Um nova série de estudos dos matemáticos do site de namoro OKCupid revela que usuários ferrenhos do Twitter costumam ter relacionamentos de dez a quinze por cento menos duradouros do que quem não usa o serviço. Isso faz sentido. O Twitter pode nos tornar parceiros mais chatos e rasos.

Entre todas as idades, os dados – obtidos entre os mais de 800.000 usuários do site – mostram uma considerável diferença para baixo na duração média dos relacionamentos de quem usa o Twitter diariamente. O que isso pode significar? Será que um estilo de vida vapt-vupt-oi-te-amo-fica-comigo-agora-tchau-até-nunca-mais combina mais com o interlocutor de 140 caracteres? Ou será tão simples quanto a conclusão de Christian Rudder, cofundador do site, de que “pessoas que twittam vivem suas vidas em pequenas doses”? Bom, isso faz parte. Mas não é o bastante.



Sim, a internet provavelmente está detonando o nosso foco e capacidade de prestar atenção em algo por muito tempo. E aqueles que estão acostumados a se expressar (e absorver os pensamentos dos outros) em pequenos fragmentos podem ser parceiros estatisticamente mais frustrantes que os que, sei lá, escrevem longas cartas um para o outro. Mas há um outro lado nessa história. Tudo o que você usa todos os dias te transforma. Gradualmente, sim, sutilmente, sim, mas profundamente.

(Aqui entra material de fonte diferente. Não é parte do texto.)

-- ==== Sys2Proof/Machine/Numbers.lean ====
section
/-! DEFINITION. Number formats and rounding (R144 to R155, R161, R162, R165): exact values, decode_fmt, round_fmt, and the exact operations
whose results are rounded once. -/

namespace Sys2Proof.Machine

/-! ## Exact values -/

/-- An exact value: a NaN and whether it signals, an infinity, or the signed rational (-1)^neg x n / d x 2^e; n = 0 is a signed zero. -/
inductive Val where
  | nan (sig : Bool)
  | inf (neg : Bool)
  | fin (neg : Bool) (n d : Nat) (e : Int)
deriving DecidableEq, Repr

def Val.zero (neg : Bool) : Val := .fin neg 0 1 0
def Val.isNan : Val → Bool | .nan _ => true | _ => false
def Val.isSig : Val → Bool | .nan b => b | _ => false
def Val.isInf : Val → Bool | .inf _ => true | _ => false
def Val.isZero : Val → Bool | .fin _ n _ _ => n == 0 | _ => false
def Val.neg : Val → Bool | .nan _ => false | .inf b => b | .fin b _ _ _ => b

/-- The value with a sign. -/
def Val.withSign (b : Bool) : Val → Val
  | .nan s => .nan s
  | .inf _ => .inf b
  | .fin _ n d e => .fin b n d e

def Val.negate (x : Val) : Val := x.withSign (!x.neg)

/-- The exact value of an integer. -/
def Val.ofInt (x : Int) : Val := .fin (decide (x < 0)) x.natAbs 1 0

/-- Numerator and denominator of n / d x 2^e in units of 2^q. -/
def scaled (n d : Nat) (e q : Int) : Nat × Nat :=
  if q ≤ e then (n * 2 ^ (e - q).toNat, d) else (n, d * 2 ^ (q - e).toNat)

/-- Exponent of the leading bit of n / d x 2^e, for n > 0. -/
def leadingExp (n d : Nat) (e : Int) : Int :=
  let k : Int := (Nat.log2 n : Int) - (Nat.log2 d : Int)
  let (a, b) := scaled n d 0 k
  if b ≤ a then k + e else k - 1 + e

/-- Compare magnitudes of two finite values. -/
def magLt (n1 d1 : Nat) (e1 : Int) (n2 d2 : Nat) (e2 : Int) : Bool :=
  let q := min e1 e2
  let (a, b) := scaled n1 d1 e1 q
  let (x, y) := scaled n2 d2 e2 q
  decide (a * y < x * b)

/-- Whether a value lies below another; NaNs lie nowhere and zeros are equal. -/
def Val.lt (x y : Val) : Bool :=
  match x, y with
  | .nan _, _ | _, .nan _ => false
  | .inf a, .inf b => a && !b
  | .inf a, .fin _ _ _ _ => a
  | .fin _ _ _ _, .inf b => !b
  | .fin a n1 d1 e1, .fin b n2 d2 e2 =>
    if n1 = 0 ∧ n2 = 0 then false
    else if n1 = 0 then !b
    else if n2 = 0 then a
    else if a && !b then true
    else if !a && b then false
    else if a then magLt n2 d2 e2 n1 d1 e1
    else magLt n1 d1 e1 n2 d2 e2

/-- Equality of values: zeros of either sign are equal, a NaN equals nothing. -/
def Val.eq (x y : Val) : Bool := !x.isNan && !y.isNan && !x.lt y && !y.lt x

/-! ## Exact operations -/

/-- The sum of two finite values; a zero sum of terms of opposite sign has the sign `down` (R227). -/
def finAdd (down : Bool) (a : Bool) (n1 d1 : Nat) (e1 : Int) (b : Bool) (n2 d2 : Nat) (e2 : Int) : Val :=
  let q := min e1 e2
  let x : Int := (scaled n1 d1 e1 q).1 * d2
  let y : Int := (scaled n2 d2 e2 q).1 * d1
  let s := (if a then -x else x) + (if b then -y else y)
  if s = 0 then .zero (if a = b then a else down) else .fin (decide (s < 0)) s.natAbs (d1 * d2) q

/-- a + b (R229). -/
def Val.add (down : Bool) (x y : Val) : Val × Flags :=
  let sig := flagIf (x.isSig || y.isSig) flagNV
  match x, y with
  | .nan _, _ | _, .nan _ => (.nan false, sig)
  | .inf a, .inf b => if a = b then (.inf a, 0) else (.nan false, flagNV)
  | .inf a, _ => (.inf a, 0)
  | _, .inf b => (.inf b, 0)
  | .fin a n1 d1 e1, .fin b n2 d2 e2 => (finAdd down a n1 d1 e1 b n2 d2 e2, 0)

/-- a x b (R229). -/
def Val.mul (x y : Val) : Val × Flags :=
  let sig := flagIf (x.isSig || y.isSig) flagNV
  match x, y with
  | .nan _, _ | _, .nan _ => (.nan false, sig)
  | .fin a n1 d1 e1, .fin b n2 d2 e2 => (.fin (a != b) (n1 * n2) (d1 * d2) (e1 + e2), 0)
  | x, y => if x.isZero || y.isZero then (.nan false, flagNV) else (.inf (x.neg != y.neg), 0)

/-- a / b (R229). -/
def Val.div (x y : Val) : Val × Flags :=
  let sig := flagIf (x.isSig || y.isSig) flagNV
  let s := x.neg != y.neg
  match x, y with
  | .nan _, _ | _, .nan _ => (.nan false, sig)
  | .inf _, .inf _ => (.nan false, flagNV)
  | .inf _, _ => (.inf s, 0)
  | _, .inf _ => (.zero s, 0)
  | .fin _ n1 d1 e1, .fin _ n2 d2 e2 =>
    if n2 = 0 then if n1 = 0 then (.nan false, flagNV) else (.inf s, flagDZ)
    else (.fin s (n1 * d2) (d1 * n2) (e1 - e2), 0)

/-- Whether z + x y meets 0 x infinity (R230). -/
def mulInvalid (x y : Val) : Bool := (x.isZero && y.isInf) || (x.isInf && y.isZero)

/-- c + a x b, exact (R230). -/
def Val.fma (down : Bool) (c a b : Val) : Val × Flags :=
  if mulInvalid a b then (.nan false, flagNV)
  else
    let (p, f) := a.mul b
    let (z, g) := c.add down p
    (z, f ||| g)

/-- The square root, as a value that rounds as the exact one does: where it is irrational, 2^-200 of its leading bit's weight or less lies
between (R233). -/
def Val.sqrt (x : Val) : Val × Flags :=
  match x with
  | .nan s => (.nan false, flagIf s flagNV)
  | .inf b => if b then (.nan false, flagNV) else (.inf false, 0)
  | .fin b n d e =>
    if n = 0 then (.zero b, 0)
    else if b then (.nan false, flagNV)
    else
      let k := leadingExp n d e
      let q := 2 * (k / 2 - 240)
      let (num, den) := scaled n d e q
      let v := num / den
      let r := Nat.sqrt v
      if r * r = v ∧ num % den = 0 then (.fin false r 1 (q / 2), 0) else (.fin false (2 * r + 1) 1 (q / 2 - 1), 0)

/-- exact_sum of a list (R165), with the flags it raises itself. DESIGN CHOICE (notes/assumptions/127.md): a list with a NaN and infinities of both
signs falls under the first case, which raises no NV. -/
def exactSum (l : List Val) : Val × Flags :=
  let sig := flagIf (l.any Val.isSig) flagNV
  let pos := l.any fun x => x == .inf false
  let neg := l.any fun x => x == .inf true
  if l.any Val.isNan then (.nan false, sig)
  else if pos && neg then (.nan false, sig ||| flagNV)
  else if pos then (.inf false, sig)
  else if neg then (.inf true, sig)
  else
    match l with
    | [] => (.zero false, 0)
    | x :: r => (r.foldl (fun a y => (a.add false y).1) x, 0)

/-- The lesser of two values: -0 lies below +0, a NaN gives NaN (R229). -/
def Val.min (x y : Val) : Val × Flags :=
  let sig := flagIf (x.isSig || y.isSig) flagNV
  if x.isNan || y.isNan then (.nan false, sig)
  else (if x.lt y || (x.eq y && x.neg) then x else y, 0)

/-- The greater of two values. -/
def Val.max (x y : Val) : Val × Flags :=
  let sig := flagIf (x.isSig || y.isSig) flagNV
  if x.isNan || y.isNan then (.nan false, sig)
  else (if y.lt x || (x.eq y && !x.neg) then x else y, 0)

/-! ## Formats -/

/-- Which special values a floating-point format has (R144). -/
inductive Special where
  | ieee | e4m3 | none
deriving DecidableEq, Repr

/-- A number format (R144, R148). -/
inductive Fmt where
  | flt (ebits mbits : Nat) (special : Special)
  /-- an integer of `bits` bits, in units of 2^-frac -/
  | int (bits : Nat) (signed : Bool) (frac : Nat)
  | pp8
  | e8m0
deriving DecidableEq, Repr

def fmtFP64 : Fmt := .flt 11 52 .ieee
def fmtFP32 : Fmt := .flt 8 23 .ieee
def fmtFP19 : Fmt := .flt 8 10 .ieee
def fmtBF16 : Fmt := .flt 8 7 .ieee
def fmtFP16 : Fmt := .flt 5 10 .ieee

/-- Exponent bias (R144). -/
def biasOf (ebits : Nat) : Int := 2 ^ (ebits - 1) - 1

/-- Bits of the largest finite magnitude. -/
def maxBits (ebits mbits : Nat) : Special → Nat
  | .ieee => (2 ^ ebits - 1) * 2 ^ mbits - 1
  | .e4m3 => 2 ^ (ebits + mbits) - 2
  | .none => 2 ^ (ebits + mbits) - 1

/-- Width of a format's encoding. -/
def Fmt.bits : Fmt → Nat
  | .flt e m _ => e + m + 1 | .int b _ _ => b | .pp8 => 8 | .e8m0 => 8

/-- The canonical quiet NaN (R146). -/
def nanBits (ebits mbits : Nat) : Special → Nat
  | .ieee => (2 ^ ebits - 1) * 2 ^ mbits + 2 ^ (mbits - 1)
  | _ => 2 ^ (ebits + mbits) - 1

/-- One PP8 term in units of 2^-6 (R149). -/
def ppTerm (s e : Nat) : Int := if e = 7 then 0 else if s = 1 then -(2 ^ (6 - e) : Int) else 2 ^ (6 - e)

/-- decode_fmt (R152). -/
def decodeFmt (f : Fmt) (b : Nat) : Val :=
  match f with
  | .flt eb mb sp =>
    let s := natBits b (eb + mb) 1 == 1
    let e := natBits b mb eb
    let m := natBits b 0 mb
    let mag := natBits b 0 (eb + mb)
    if sp = .ieee ∧ e = 2 ^ eb - 1 then if m = 0 then .inf s else .nan (natBits m (mb - 1) 1 == 0)
    else if sp = .e4m3 ∧ mag = 2 ^ (eb + mb) - 1 then .nan false
    else if e = 0 then .fin s m 1 (1 - biasOf eb - mb)
    else .fin s (2 ^ mb + m) 1 (e - biasOf eb - mb)
  | .int w signed frac =>
    let x := b % 2 ^ w
    let i : Int := if signed && decide (2 ^ (w - 1) ≤ x) then (x : Int) - 2 ^ w else x
    .fin (decide (i < 0)) i.natAbs 1 (-(frac : Int))
  | .pp8 =>
    let i := ppTerm (natBits b 7 1) (natBits b 4 3) + ppTerm (natBits b 3 1) (natBits b 0 3)
    .fin (decide (i < 0)) i.natAbs 1 (-6)
  | .e8m0 => if b % 256 = 255 then .nan false else .fin false 1 1 ((b % 256 : Nat) - 127)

O Twitter, apesar de ser muitas vezes uma ferramenta de utilidade incrível, é basicamente uma sociedade que se move ao redor de vaidade e carência. Nós jogamos nossos tweets em um abismo, esperando, torcendo, maniacamente, sermos percebidos. Sermos retwittados. Sermos seguidos. O “efeito placar” de quantificar a nossa popularidade através dos números exibidos pelo Twitter (e também por serviços como o Favstar e o Twunfollow, cada vez mais mais populares) torna tudo mais viciante. Quanto mais autoafirmação queremos, mais precisamos – mais seguidores, mais retweets, mais respostas, mais atenção. E assim, continuamos lançando frasezinhas espertas e trocadilhos rápidos em direção a uma massa anônima, esperando sermos notados e apreciados do modo mais superficial possível. Os diálogos genuínos, pessoais e interessantes que ocorrem no Twitter são a exceção, não a regra. É só perguntar ao John Mayer, que aparentemente foi dispensado pela Jennifer Aniston pelos seus incessantes tweets.

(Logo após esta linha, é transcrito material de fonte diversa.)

/-- Arm an engine operation in a lane (R283, R284, R287). -/
def arm (k : EngineKind) (va : DWord) (tag full : Bool) (c : Ctx) : LaneM Unit := do
  let s ← get
  let cl := clusterOf c.core
  match (List.range 64).find? fun p => (mfind (s.cluster cl).armed p).isNone with
  | none => stop (.wait { kind := .eng, key := cl })
  | some place => do
    let bad := fun (sub : Nat) => trap 0x12 sub 0 va
    if va.toNat % 16 ≠ 0 then do
      readable c va (if k = .chain then 80 else 64)
      bad 1
    let b ← loadRecord c va (if k = .chain then 5 else 4)
    let gang := (s.group c.group).gang
    match descCheck k b with
    | some sub => bad sub
    | none => pure ()
    match s.descChuteCheck gang k b with
    | some sub => bad sub
    | none => pure ()
    let (rec_, slabList, slabCount) ← if k = .retile then do
        let src_ := BitVec.ofNat 64 (field b 16 8)
        let dst_ := BitVec.ofNat 64 (field b 24 8)
        let r ← loadRecord c src_ 4
        let l ← loadMem c (dst_ + 40) 8
        let n ← loadMem c (dst_ + 56) 4
        match retileCheck b r n with
        | some sub => bad sub
        | none => pure ()
        pure (r, l, n)
      else pure ([], 0, 0)
    let cap ← if k = .coll then capLoad c (va + 32) else pure {}
    let gen ← if k = .retile && field b 33 1 / 16 % 8 == 4 then do
        modMe c fun t => { t with seed := stepSeed t.seed }
        let t ← me c
        pure t.seed
      else pure 0
    let t ← me c
    let v ← myView c
    modState fun s =>
      { s.modCluster cl fun x => { x with armed := mset x.armed place {
          kind := k, agent := s.agentOf v gang, launch := (s.group c.group).launch, desc := b, tag := tag, full := full
          gen := gen, srcRec := rec_, slabList := slabList, slabCount := slabCount, cap := cap, time := t.time, order := s.stamp } } with
        stamp := s.stamp + 1 }

/-- An ENG instruction (R283); a helper lane's is suppressed. -/
def armInstr (i : Instr) (k : EngineKind) (a : BitVec 6) (tag full : BitVec 1) (s : State) : Res :=
  onThreads (shapeOf i)
    (quietly fun c => do
      let va ← srcD c a.toNat
      if c.helper then pure () else arm k va (tag == 1) (full == 1) c) s

/-- COPY (R286). -/
def execCopy (l : BitVec 4) (a : BitVec 6) (f t n : BitVec 1) (p : BitVec 4) (s : State) : Res :=
  armInstr (.copy l a f t n p) .copy a t f s

/-- RETILE (R287). -/
def execRetile (l : BitVec 4) (a : BitVec 6) (f n : BitVec 1) (p : BitVec 4) (s : State) : Res :=
  armInstr (.retile l a f n p) .retile a 0 f s

/-- GATH (R288). -/
def execGath (l : BitVec 4) (a : BitVec 6) (f n : BitVec 1) (p : BitVec 4) (s : State) : Res :=
  armInstr (.gath l a f n p) .gath a 0 f s

/-- CHAIN (R289). -/
def execChain (l : BitVec 4) (a : BitVec 6) (f n : BitVec 1) (p : BitVec 4) (s : State) : Res :=
  armInstr (.chain l a f n p) .chain a 0 f s

/-- COLL (R291). -/
def execColl (l : BitVec 4) (a : BitVec 6) (f n : BitVec 1) (p : BitVec 4) (s : State) : Res :=
  armInstr (.coll l a f n p) .coll a 0 f s

/-! ## Firing -/

def State.armedAt (s : State) (cl place : Nat) : Option Armed := mfind (s.cluster cl).armed place

def State.setArmed (s : State) (cl place : Nat) (a : Armed) : State :=
  s.modCluster cl fun k => { k with armed := mset k.armed place a }

def Armed.f (a : Armed) (off n : Nat) : Nat := field a.desc off n

def Armed.repeat_ (a : Armed) : Nat := a.f 12 4

/-- Whether the page that an agent stopped on is still being filled (R433). -/
def State.filling_ (s : State) (pte : Option Nat) : Bool :=
  match pte with
  | some p => s.pageFills.any fun f => f.pte == p && f.failed.isNone
  | none => false

/-- Whether an operation may go on: it is not stopped on a page; a firing in flight completes, while another begins only where firings are left to
make, the operation is not withdrawn, and its gang is not saved (R292, R397). -/
def State.mayFire (s : State) (a : Armed) : Bool :=
  !s.filling_ a.stopped
    && (a.firing.isSome
      || (decide (a.fired < a.repeat_) && !a.withdrawn && !(match a.gang with | some g => (s.gang g).saved | none => false)))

Será que deveria ser surpreendente que as pessoas que cultivam esse hábito podem estar se condicionando a ser pessoas piores dentro de uma relacionamento amoroso de qualquer espécie? O que queremos em um parceiro? Reciprocidade. Atenção mútua, respeito mútuo, apreciação mútua. E diálogo. O Twitter, pela própria natureza, é a antítese dessas coisas. Unidirecional, frio, raso.

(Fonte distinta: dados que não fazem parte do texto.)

-- ==== Sys2Proof/Machine/Tile.lean ====
section
/-! DEFINITION. The tile sequencer (R293 to R307): reservations, fills, the matrix queue, draining accumulators, the issue governor, and the
stream's save. -/

namespace Sys2Proof.Machine

/-! ## Whose accesses the stream makes -/

/-- The group that the stream's staging view is: the gang's first group that has not retired. -/
def State.gangHead (s : State) (gang : Nat) : Nat :=
  let g := s.gang gang
  (g.groups.find? fun k => (mfind s.groups k).any fun x => x.gang == some gang).getD (g.groups.headD 0)

/-- The agent of a cluster's stream. -/
def State.streamAgent (s : State) (cl : Nat) : Agent :=
  match (s.cluster cl).gang with
  | some k => s.agentOf { ctx := (s.launch (s.gang k).launch).ctx, group := s.gangHead k } (some k)
  | none => {}

/-- The compand block of the stream's launch (R160). -/
def State.streamCompand (s : State) (cl : Nat) : List Byte := (s.launch (s.streamLaunch cl)).compand

/-- Whether a pre-emption of the stream's gang is pending (R295). -/
def State.streamPreempted (s : State) (cl : Nat) : Bool :=
  match (s.cluster cl).gang with
  | some k => (s.gang k).preempt
  | none => false

/-- A stream instruction, which lanes may not issue (R178). -/
def onStream (i : Instr) (f : State → Nat → DWord → Nat → State) (s : State) : Res :=
  match s.unit with
  | .lanes x => .next (runLanes (shapeOf i) (quietly fun _ => pure ()) s x)
  | .stream cl pc w => .next (f s cl pc w)
  | _ => .next s

/-- The stream goes on at the next instruction. -/
def State.streamNext (s : State) (cl : Nat) (f : Cluster → Cluster) : State :=
  s.modCluster cl fun k => { f k with pc := k.pc + 4, stream := .running }

/-- The stream stalls at its instruction, which is issued again (R298, R299, R302, R303). -/
def State.streamStall (s : State) (cl : Nat) : State := s.modCluster cl fun k => { k with stream := .stalled }

/-! ## Reservations -/

def Handle.f (h : Handle) (off n : Nat) : Nat := field h.record off n
def Handle.off (h : Handle) : Nat := h.f 0 4
def Handle.tiles (h : Handle) : Nat := h.f 4 2
def Handle.role (h : Handle) : Nat := h.f 6 1
def Handle.format (h : Handle) : Nat := h.f 7 1
def Handle.code (h : Handle) : Nat := h.format % 128
def Handle.mx (h : Handle) : Bool := decide (128 ≤ h.format)
def Handle.qctl (h : Handle) : Nat := h.f 8 1
def Handle.stride (h : Handle) : Nat := h.f 12 4
def Handle.mscale (h : Handle) : Int := fieldS h.record 16
def Handle.sstride (h : Handle) : Nat := h.f 20 4
def Handle.state (h : Handle) (slot : Nat) : SlotState := mget .empty h.slots slot

/-- Bytes of a slot in each quarter bank (R297). -/
def slotBytes (code : Nat) (mx isB : Bool) : Nat :=
  match code with
  | 0 => if isB then 8192 else 4096
  | 1 | 2 => if isB then 4096 else 2048
  | 3 | 4 => if isB then 2048 else 1024
  | 7 | 8 => if mx then if isB then 1024 else 512 else if isB then 768 else 384
  | 9 | 0xB => if mx then if isB then 768 else 512 else if isB then 512 else 256
  | _ => if mx then if isB then 1280 else 768 else if isB then 1024 else 512

def Handle.slotSize (h : Handle) : Nat := slotBytes h.code h.mx (h.role == 1)

/-- Bytes of quarter bank that a reservation takes (R297). -/
def Handle.span (h : Handle) : Nat := if h.role = 2 then 0 else h.tiles * h.slotSize

/-- What a record breaks (R296, R298): SUB 2, 3 or 4 of R403. -/
def recordCheck (k : Cluster) (h : Handle) : Option Nat :=
  let code := h.code
  let bad := 2 < h.role || 0xC < code || (h.mx && code < 5) || h.f 10 2 != 0 || 2 ≤ h.f 9 1
    || (if h.role = 2 then h.off != 0 || h.tiles != 0 || h.qctl / 8 % 2 == 1 || 4 < h.qctl / 16 % 8
      else h.off % 256 != 0 || 524288 ≤ h.off || h.tiles == 0 || 2048 < h.tiles || h.qctl / 16 % 8 != 0 || h.f 9 1 != 0)
  let meets := h.role != 2 && many k.handles fun _ x =>
    x.role != 2 && decide (x.off < h.off + h.span ∧ h.off < x.off + x.span)
  if bad then some 3
  else if meets || (h.role != 2 && decide (524288 < h.off + h.span)) then some 2
  else if h.role == 2 && h.mx && h.f 9 1 == 1 then some 4
  else none

/-- A load of the stream: bytes of one line at most apiece. -/
def State.streamLoad (s : State) (cl va n : Nat) : Except Stop (List Byte × State) :=
  match engRead (s.streamAgent cl) va n n (s.runOf (s.streamAgent cl) (.stream cl) (s.cluster cl).time) with
  | .ok ((b, p), r) => if p then .error (.poisoned 0) else .ok (b, r.next.s.modCluster cl fun k => { k with time := r.t })
  | .error e => .error e

/-- What stops an instruction of the stream: a page is filled first, a line is asked for, a wait is tried again, and a fault ends the launch (R132,
R403). -/
def State.streamStop (s : State) (cl : Nat) : Stop → State
  | .trap code _ _ _ _ => s.streamTrap cl code
  | .fill pte e level => (s.beginFill pte e level).modCluster cl fun k => { k with stream := .faulted pte }
  | .wait _ => s.streamStall cl
  | .miss line r _ _ => (s.missAgent (.stream cl) line r).streamStall cl
  | .poisoned pa =>
    match (s.cluster cl).gang with
    | some g => s.killPoisoned (s.gangHead g) pa
    | none => s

Para quem estiver pensando “uou, vai com calma aí, campeão”, é claro que o Twitter por si só não vai destruir o relacionamento de ninguém, ou impedir alguém de conseguir um relacionamento saudável. E a diferença de tempo médio de relacionamento não foi maior do que 10% entre os usuários e não usuários do serviço do passarinho azul – algo que pode ser considerado dentro da margem de erro. Mas, à medida que o Twitter vai se tornando uma parte absolutamente “normal” da vida de tantos de nós, acredito que seja importante pensarmos sobre como ele está alterando os nossos cérebros – porque, numa boa, resultados como os dessa pesquisa já não são nem surpreendentes a esta altura. [OK Cupid via DailyBeast]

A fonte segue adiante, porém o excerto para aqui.